Some biographers have since suggested that Toole was confused about his sexuality, which added to his depression. One friend has suggested that his domineering mother left no emotional room for any other woman in Toole's life. Some friends and family of Toole disagree with suggestions that Toole was a homosexual, including David Kubach, a longtime friend who also served with Toole in the army. The authors of the first biography of Toole to be published did not know him, and "not knowing him makes a big difference", Kubach said. A second book about Toole by his old friend Joel Fletcher was published in 2005. Ronald W. Bell's thesis, "The Nihilistic Perspective of John Kennedy Toole" (2000, California State University, Dominguez Hills) posits the notion that Toole's novels were a mirror of the author's life and reflect a bleak view of human existence, that Toole felt a despair over the human condition.

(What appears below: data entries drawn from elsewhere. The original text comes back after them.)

-- ==== Sys2Proof/Machine/Pool.lean ====
section
/-! DEFINITION. The event pool (6 of the book): the admitter (R112 to R115), the admission limit (R116), what
RESET-LANE does to a pending queue (R117), and the pool's requests (R119, R120). -/

namespace Sys2Proof.Machine

/-! ## Candidates (R112, R114) -/

/-- The free count meets the need of a class (R114). -/
def Pool.meets (p : Pool) (c : EventClass) : Bool :=
  if c.underReserve then decide (p.reserve < p.freeCount) else decide (0 < p.freeCount)

/-- A head is a candidate when it is FRESH, or WAITING with its need met (R112). -/
def Pool.candidate (p : Pool) (q : Fin 17) : Bool :=
  match p.lanes[q].queue with
  | [] => false
  | e :: _ => !p.lanes[q].waiting || p.meets e.ev.kind.cls

/-- The lane the admitter takes next (R112). -/
def Pool.nextLane (p : Pool) : Option (Fin 17) := (rotation p.lastServed).find? p.candidate

/-! ## Settling a head (R113 to R115) -/

/-- The set has a taking member. -/
def SortedSet.taken (s : SortedSet) : Nat :=
  (List.finRange 8).countP fun c => match s[c] with
    | .taking _ => true
    | _ => false

/-- Each refused member has its loss flag set and its drop counter raised (R129). -/
def Device.flagRefused (d : Device) (s : SortedSet) : Device :=
  d.updDelivery fun u =>
    { u with consumers := tab fun c => if s[c] = .refused then u.consumers[c].miss 1 else u.consumers[c] }

/-- R116: every member, taking and refused alike, that is not INACTIVE by now is flagged and counted. -/
def Device.flagMembers (d : Device) (s : SortedSet) : Device :=
  d.updDelivery fun u =>
    { u with consumers := tab fun c =>
        if s[c] ≠ .out ∧ u.consumers[c].state ≠ .inactive then u.consumers[c].miss 1 else u.consumers[c] }

/-- One reference appended at the tail of the queue of its priority (R128). -/
def Consumer.append (k : Consumer) (r : Fin 512) : Priority → Consumer
  | .urgent => { k with urgentQ := k.urgentQ ++ [r] }
  | .routine => { k with routineQ := k.routineQ ++ [r] }

/-- R114, step 4: a reference for each taking member, and each refused member flagged. -/
def Delivery.deliver (u : Delivery) (s : SortedSet) (r : Fin 512) : Delivery :=
  { u with consumers := tab fun c =>
      match s[c] with
      | .taking p => (u.consumers[c].append r p).syncStall u.stallTime
      | .refused => u.consumers[c].miss 1
      | .out => u.consumers[c] }

/-- The body bytes of an entry: from the HELD buffer, or held in the entry itself (R107, R114). -/
def Device.bodyBytes (d : Device) (b : BodyRef) : List Byte :=
  match b with
  | .absent => []
  | .bytes bs => bs
  | .buffer port buf start len => ((d.ports[port].buf buf).chars.drop start).take len

/-- R113: the head is discarded because nobody takes it. -/
def Device.discardHead (d : Device) (q : Fin 17) (e : Entry) (s : SortedSet) : Device :=
  ((((d.updPend q PendLane.popHead).releaseBody e.body).updPool fun p =>
    { p with unwanted := sat16 p.unwanted 1 })).flagRefused s

/-- R114: the head is admitted into the slot at the head of the free list. -/
def Device.admitHead (d : Device) (q : Fin 17) (e : Entry) (s : SortedSet) (k : Fin 512) (rest : List (Fin 512)) :
    Device :=
  let slot : Slot :=
    { ev := { e.ev with afterLoss := d.pool.lanes[q].gap }, body := d.bodyBytes e.body, refs := s.taken }
  let d1 := d.updPool fun p =>
    { p with freeList := rest, lowWater := min p.lowWater rest.length, slots := p.slots.set k (some slot)
             lanes := upd p.lanes q fun n => { n with gap := false }.popHead }
  (d1.releaseBody e.body).updDelivery fun u => u.deliver s k

/-- R115: the head becomes WAITING; the wait timer is loaded at its first wait. -/
def Device.waitHead (d : Device) (q : Fin 17) (s : SortedSet) : Device :=
  d.updPend q fun n =>
    { n with waiting := true, waitTimer := some (n.waitTimer.getD (d.pool.limit * 10)), lastSet := some s }

/-- An attempt on the head of a lane (R113 to R115): the set is computed afresh, and the head is discarded,
admitted or made to wait. -/
def Device.attempt (d : Device) (q : Fin 17) : Device :=
  match d.pool.lanes[q].queue with
  | [] => d
  | e :: _ =>
    let s := d.delivery.computeSet q e.ev.kind
    let d1 := d.updPool fun p => { p with lastServed := q }
    if s.taken = 0 then d1.discardHead q e s
    else
      match d.pool.freeList with
      | [] => d1.waitHead q s
      | k :: rest => if d.pool.meets e.ev.kind.cls then d1.admitHead q e s k rest else d1.waitHead q s

/-- R112: the admitter takes the first candidate head of the rotation. -/
def admission (d : Device) : Device :=
  match d.pool.nextLane with
  | some q => d.attempt q
  | none => d

/-! ## The admission limit and lane reset (R116, R117) -/

/-- R116: the WAITING head is lost and the consumers of its last computed set are flagged. -/
def limitExpiry (q : Fin 17) (d : Device) : Device :=
  let n := d.pool.lanes[q]
  match n.waiting, n.waitTimer, n.queue with
  | true, some _, e :: _ =>
    let d1 := (d.updPend q PendLane.popHead).loseEntry q e
    match n.lastSet with
    | some s => d1.flagMembers s
    | none => d1
  | _, _, _ => d

/-- R117: the entries are taken from head to tail and each is lost; a WAITING head's consumers are treated as R116
states. -/
def Device.emptyQueue (d : Device) (q : Fin 17) : Device :=
  let n := d.pool.lanes[q]
  let d1 := d.updPend q fun n => { n with queue := [], waiting := false, waitTimer := none, lastSet := none }
  let d2 := n.queue.foldl (fun d e => d.loseEntry q e) d1
  match n.waiting, n.lastSet with
  | true, some s => d2.flagMembers s
  | _, _ => d2

/-! ## Requests (R119, R120) -/

/-- R119. -/
def setAdmission (fs : List Byte) (d : Device) : Carried :=
  match fs with
  | [r, m] =>
    let reserve := clampTo 0 64 r.toNat
    let limit := clampTo 1 255 m.toNat
    answer (d.updPool fun p => { p with reserve := reserve, limit := limit })
      (doneOr (reserve ≠ r.toNat || limit ≠ m.toNat))
  | _ => malformed d

/-- The READ-POOL reply (11.4). -/
def poolReport (p : Pool) : List Byte :=
  out2 p.freeCount ++ out2 p.lowWater ++ out1 p.reserve ++ out1 p.limit ++ out2 p.unwanted ++
  (List.finRange 17).flatMap fun q =>
    out2 p.lanes[q].lossCount ++ out1 (p.lanes[q].queue.length + 128 * bit p.lanes[q].waiting)

/-- The loss counters and the unwanted counter set to 0, the low-water mark to the free count (R120). -/
def Pool.cleared (p : Pool) : Pool :=
  { p with lanes := mapTab p.lanes fun n => { n with lossCount := 0 }
           unwanted := 0, lowWater := p.freeCount }

/-- R120. -/
def readPool (fs : List Byte) (d : Device) : Carried :=
  match fs with
  | [clr] =>
    match inBool clr with
    | some clr => answer (if clr then d.updPool Pool.cleared else d) .done (poolReport d.pool)
    | none => malformed d
  | _ => malformed d

/-! ## The commands -/

def execSetAdmission (s : State) : Host.Outcome State Fault Refusal := s.takeCode rcSetAdmission setAdmission

def execReadPool (s : State) : Host.Outcome State Fault Refusal := s.takeCode rcReadPool readPool

/-- R112 to R115, once. -/
def execAdmissionAttempt (s : State) : Host.Outcome State Fault Refusal := s.run admission

/-- R116, for a lane whose head is WAITING. -/
def execAdmissionLimitExpiry (lane : Nat) (s : State) : Host.Outcome State Fault Refusal :=
  s.runAt 17 lane .noSuchLane limitExpiry

end Sys2Proof.Machine
end

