-- ==== Sys2Proof/Certificates/Slice0/Obligations.lean ====
section
/-! DEFINITION. The statements for the provers: what the rules of the book say of the part, family by family, and what
every step keeps. The definitions before the statements are the vocabulary they are said in: a request waiting to be
taken, the trunk after its reply, an event appended to a pending queue, a part that has just started. -/

namespace Sys2Proof.Claims

open Sys2Proof.Machine Sys2Proof.Safety

/-! ## Requests and replies -/

/-- A request as it lies in the request FIFO: tag, request code, fields (R187, R198). -/
def request (tag : Byte) (code : Nat) (fields : List Byte) : Request :=
  { tag := tag, payload := BitVec.ofNat 8 code :: fields }

/-- The request is the head of the request FIFO and R188's conditions for taking it hold; the part is not held in
reset. -/
abbrev Waits (s : State) (r : Request) : Prop :=
  s.dev.inReset = false ∧ s.dev.trunk.requests.head? = some r ∧ s.dev.trunk.inProgress = none ∧
  s.dev.trunk.takingClosed = false ∧ s.dev.trunk.replies.length < 4

/-- The trunk after the head request has been taken and answered (R188, R189). -/
def answered (k : Trunk) (r : Request) (c : ReplyCode) (fields : List Byte) : Trunk :=
  { k with requests := k.requests.tail, inProgress := none
           replies := k.replies ++ [{ tag := r.tag, request := r.replyCode, code := c, fields := fields }] }

/-- The trunk after the head request has been taken, its reply still to be formed (R188). -/
def started (k : Trunk) (r : Request) : Trunk := { k with requests := k.requests.tail, inProgress := some r }

/-- The state after the head request has been taken and answered with no other effect. -/
def onlyAnswered (s : State) (r : Request) (c : ReplyCode) (fields : List Byte) : State :=
  { s with dev := { s.dev with trunk := answered s.dev.trunk r c fields } }

/-- The state with the trunk port replaced. -/
def withTrunk (s : State) (k : Trunk) : State := { s with dev := { s.dev with trunk := k } }

/-- The number of a lane, port, drawer, image, entry or consumer as the byte that names it. -/
def num (n : Nat) : Byte := BitVec.ofNat 8 n

/-- A flag's byte: 1 when set, 0 when clear (R198). -/
def flag (b : Bool) : Byte := if b then 1 else 0

/-- A number in one byte, all ones for an absent one (R198). -/
def orNone (o : Option Nat) : Byte := num (o.getD 0xFF)

/-- A number in two bytes, least significant first (R196). -/
def two (n : Nat) : List Byte := [num n, num (n / 256)]

/-- A number in four bytes, least significant first (R196). -/
def four (n : Nat) : List Byte := [num n, num (n / 256), num (n / 65536), num (n / 16777216)]

/-! ## Events (R104, R107, R108) -/

/-- The entry that an event without flags makes on queue `q` at this moment. -/
def entryOf (d : Device) (q : Fin 17) (k : Kind) (source : Option Byte) (d1 d2 : Nat) (body : BodyRef) : Entry :=
  { ev := { lane := q, seq := d.pool.lanes[q].seq, kind := k, afterLoss := false, overrun := false, late := false,
            forced := false, time := d.trunk.clock, source := source, detail1 := num d1, detail2 := num d2 }
    body := body }

/-- The pool with one entry appended at the tail of queue `q` and the sequence counter raised. -/
def appended (p : Pool) (q : Fin 17) (e : Entry) : Pool :=
  { p with lanes := p.lanes.set q { p.lanes[q] with seq := p.lanes[q].seq + 1, queue := p.lanes[q].queue ++ [e] } }

/-- The pool after one event without flags and body is queued on `q`. -/
def queued (d : Device) (q : Fin 17) (k : Kind) (source : Option Byte) (d1 d2 : Nat) : Pool :=
  appended d.pool q (entryOf d q k source d1 d2 .absent)

/-- The queue has room for `n` more events (R107). -/
abbrev room (d : Device) (q : Fin 17) (n : Nat) : Prop := d.pool.lanes[q].queue.length + n ≤ 8

/-- An event without flags and body, as told by its kind, source and details. -/
abbrev Told := Kind × Option Byte × Nat × Nat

Toole committed suicide on March 26, 1969, after disappearing from New Orleans, by putting one end of a garden hose into the exhaust pipe of his car and the other into the window of the car in which he was sitting. The suicide note he left was destroyed by his mother, who made conflicting statements as to its general contents. He was buried at Greenwood Cemetery in New Orleans.
After his death, Toole's mother insisted that author Walker Percy read the manuscript for Dunces. Percy eventually gave in and fell in love with the book. A Confederacy of Dunces was published in 1980, and Percy provided the foreword.
Toole, and his novel, posthumously won a Pulitzer Prize for Fiction (1981). The book has sold more than 1.5 million copies in 18 languages.
Toole's only other novel is The Neon Bible, which Toole wrote at age 16 and which he considered too juvenile a writing attempt to submit for publication while he was alive. Due to the great interest in Toole, The Neon Bible was published in 1989.
A statue of Toole's most famous character, Ignatius Reilly, can be seen at 800 Iberville Street in New Orleans.